Come to think of it, I installed one of those pressure transducer gizmos on the barrel of my 308, and it provides a whole lotta detail on pressure curves etc., which might be very informative. I gotta double check, but I think the program only works on a PC, and my portable now is a MAC.

119er
April 25, 2013, 06:32 PM
A gunsmith that frequents a local range uses the Palma brass w/SP to push his loads farther than the pressure rating of the original large primer case. This is done in custom bolt action rifles for long range target work. Don't quote me but I believe he said that the small primer gives the case head a little more strength and he ups the pressures no more than 5,000 psi over standard max charges. This is professional and unchartered territory for most reloaders and much more consideration is necessary before attempting to try it. Not saying this is true or the reason for SP's but that is what he does and I have no reason to suspect he would use dangerous ammunition in his own or his customers' rifles.

pseudonymity
April 25, 2013, 08:50 PM
That was my understanding as well, that the SP .308 case was specifically designed to handle loads that exceed max SAAMI pressures. It takes a pretty long barrel and pretty high pressures to keep the 155g supersonic at 1k yd.

stubbicatt
April 26, 2013, 09:26 AM
Cool. Since the SP cases are designed to withstand higher pressures, they ought to work well with regular pressures.

It is something to learn, something to experiment with. I look forward to it!

If it doesn't work out, I guess I will have learned that too.
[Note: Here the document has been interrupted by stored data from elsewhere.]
theorem Dev.Keeps.withPwr (h : d0.Keeps d ws ps) (x : PwrSt) (hp : Part.pwr ∈ ps) :
    d0.Keeps { d with pwr := x } ws ps :=
  h.trans { (Dev.Keeps.refl d ws ps) with pwr := .inl hp, now := rfl, regs := fun _ _ => rfl }

theorem Dev.Keeps.withSys (h : d0.Keeps d ws ps) (x : SysSt) (hp : Part.sys ∈ ps) :
    d0.Keeps { d with sys := x } ws ps :=
  h.trans { (Dev.Keeps.refl d ws ps) with sys := .inl hp, now := rfl, regs := fun _ _ => rfl }

theorem Dev.Keeps.withNet (h : d0.Keeps d ws ps) (x : NetSt) (hp : Part.net ∈ ps) :
    d0.Keeps { d with net := x } ws ps :=
  h.trans { (Dev.Keeps.refl d ws ps) with net := .inl hp, now := rfl, regs := fun _ _ => rfl }

theorem Dev.Keeps.withDec (h : d0.Keeps d ws ps) (x : DecSt) (hp : Part.dec ∈ ps) :
    d0.Keeps { d with dec := x } ws ps :=
  h.trans { (Dev.Keeps.refl d ws ps) with dec := .inl hp, now := rfl, regs := fun _ _ => rfl }

theorem Dev.Keeps.withLay (h : d0.Keeps d ws ps) (x : LaySt) (hp : Part.lay ∈ ps) :
    d0.Keeps { d with lay := x } ws ps :=
  h.trans { (Dev.Keeps.refl d ws ps) with lay := .inl hp, now := rfl, regs := fun _ _ => rfl }

theorem Dev.Keeps.withComp (h : d0.Keeps d ws ps) (x : CompSt) (hp : Part.comp ∈ ps) :
    d0.Keeps { d with comp := x } ws ps :=
  h.trans { (Dev.Keeps.refl d ws ps) with comp := .inl hp, now := rfl, regs := fun _ _ => rfl }

theorem Dev.Keeps.withEnc (h : d0.Keeps d ws ps) (x : EncSt) (hp : Part.enc ∈ ps) :
    d0.Keeps { d with enc := x } ws ps :=
  h.trans { (Dev.Keeps.refl d ws ps) with enc := .inl hp, now := rfl, regs := fun _ _ => rfl }

theorem Dev.Keeps.withIo (h : d0.Keeps d ws ps) (x : IoSt) (hp : Part.io ∈ ps) :
    d0.Keeps { d with io := x } ws ps :=
  h.trans { (Dev.Keeps.refl d ws ps) with io := .inl hp, now := rfl, regs := fun _ _ => rfl }

theorem Dev.Keeps.withPair (h : d0.Keeps d ws ps) (x : PairSt) (hp : Part.pair ∈ ps) :
    d0.Keeps { d with pair := x } ws ps :=
  h.trans { (Dev.Keeps.refl d ws ps) with pair := .inl hp, now := rfl, regs := fun _ _ => rfl }

theorem Dev.Keeps.withMctl (h : d0.Keeps d ws ps) (x : MemCtl) (hp : Part.mctl ∈ ps) :
    d0.Keeps { d with mctl := x } ws ps :=
  h.trans { (Dev.Keeps.refl d ws ps) with mctl := .inl hp, now := rfl, regs := fun _ _ => rfl }

theorem Dev.Keeps.setLatch (h : d0.Keeps d ws ps) (r : RegDesc) (v i j : Nat) (hp : Part.latch ∈ ps) :
    d0.Keeps (d.setLatch r v i j) ws ps := h.withLatch _ hp

theorem Dev.Keeps.setQueue (h : d0.Keeps d ws ps) (q : Nat) (v : Queue) (hp : Part.host ∈ ps) :
    d0.Keeps (d.setQueue q v) ws ps := h.withHost _ hp

theorem Dev.Keeps.setCmds (h : d0.Keeps d ws ps) (q : Nat) (cs : List Cmd) (hp : Part.host ∈ ps) :
    d0.Keeps (d.setCmds q cs) ws ps := h.withHost _ hp

theorem Dev.Keeps.updCmd (h : d0.Keeps d ws ps) (q seq : Nat) (f : Cmd → Cmd) (hp : Part.host ∈ ps) :
    d0.Keeps (d.updCmd q seq f) ws ps := h.withHost _ hp

theorem Dev.Keeps.post (h : d0.Keeps d ws ps) (p : Posted) (hp : Part.host ∈ ps) :
    d0.Keeps (d.post p) ws ps := h.withHost _ hp

theorem Dev.Keeps.respond (h : d0.Keeps d ws ps) (r : Response) (hp : Part.host ∈ ps) :
    d0.Keeps (d.respond r) ws ps := h.withHost _ hp

theorem Dev.Keeps.setPair (h : d0.Keeps d ws ps) (x : PairSt) (hp : Part.pair ∈ ps) :
    d0.Keeps (d.setPair x) ws ps := h.withPair _ hp

theorem Dev.Keeps.reply (h : d0.Keeps d ws ps) (r : MirrorReply) (hp : Part.pair ∈ ps) :
    d0.Keeps (d.reply r) ws ps := h.withPair _ hp

theorem Dev.Keeps.setMctl (h : d0.Keeps d ws ps) (x : MemCtl) (hp : Part.mctl ∈ ps) :
    d0.Keeps (d.setMctl x) ws ps := h.withMctl _ hp

theorem Dev.Keeps.setBoot (h : d0.Keeps d ws ps) (x : BootSt) (hp : Part.boot ∈ ps) :
    d0.Keeps (d.setBoot x) ws ps := h.withBoot _ hp

theorem Dev.Keeps.setPwr (h : d0.Keeps d ws ps) (x : PwrSt) (hp : Part.pwr ∈ ps) :
    d0.Keeps (d.setPwr x) ws ps := h.withPwr _ hp

theorem Dev.Keeps.debugRespond (h : d0.Keeps d ws ps) (r : Response) (hp : Part.prot ∈ ps) :
    d0.Keeps (d.debugRespond r) ws ps := h.withProt _ hp

theorem Dev.Keeps.setCommits (h : d0.Keeps d ws ps) (cs : List Commit) (hp : Part.lay ∈ ps) :
    d0.Keeps (d.setCommits cs) ws ps := h.withLay _ hp

theorem Dev.Keeps.setRecv (h : d0.Keeps d ws ps) (r : Nat) (x : Recv) (hp : Part.sys ∈ ps) :
    d0.Keeps (d.setRecv r x) ws ps := h.withSys _ hp

theorem Dev.Keeps.setLink (h : d0.Keeps d ws ps) (p : Nat) (x : Link) (hp : Part.sys ∈ ps) :
    d0.Keeps (d.setLink p x) ws ps := h.withSys _ hp

theorem Dev.Keeps.setLanes (h : d0.Keeps d ws ps) (p : Nat) (x : Train) (hp : Part.sys ∈ ps) :
    d0.Keeps (d.setLanes p x) ws ps := h.withSys _ hp

theorem Dev.Keeps.enqueue (h : d0.Keeps d ws ps) (p : Nat) (o : OutEnv) (hp : Part.sys ∈ ps) :
    d0.Keeps (d.enqueue p o) ws ps := h.withSys _ hp

theorem Dev.Keeps.deliverEnv (h : d0.Keeps d ws ps) (p : Nat) (e : Env) (hp : Part.sys ∈ ps) :
    d0.Keeps (d.deliverEnv p e) ws ps := h.withSys _ hp

theorem Dev.Keeps.setHead (h : d0.Keeps d ws ps) (n : Nat) (x : HeadSt) (hp : Part.comp ∈ ps) :
    d0.Keeps (d.setHead n x) ws ps := h.withComp _ hp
I mean it makes sense to me that pressure created by burning propellant would be more consistent than pressure created by exploding primers. Perhaps it will make a difference.

bigdaa
April 26, 2013, 09:52 AM
Thanks guys for the input. As far as using a small magnum primer, I don't know, but I would anticipate similar performance to that of a conventional LR primer, and any gains by changing to the smaller primer would be lost.


This is what I was chewing over in thinking about the original question.

Have you found loading data pertinent to the Lapua cases with their small pockets?


I checked out LoadData.com and they had a section on Vihtavuori powder that used Lapua cases but damned if they didn't use LR Primers!

bigdaa
April 26, 2013, 10:04 AM
This is interesting reading material on the OP's brass:



http://riflemansjournal.blogspot.com/2010/01/cartridges-lapua-small-primer-308.html

Hummer70
April 28, 2013, 09:50 AM
Be advised the Palma rifles I have examined the fired cases from all hit the primers dead center. Many production rifles have an off center strike of half the diameter of the striker nose (around .030") offset. (Industry recommendation by the way)
I know guys who experienced primer failures using large diameter strikers on small primers where they separate on the outer rim of the primer which will start eating away your bolt face as well as give unpleasant gas escape.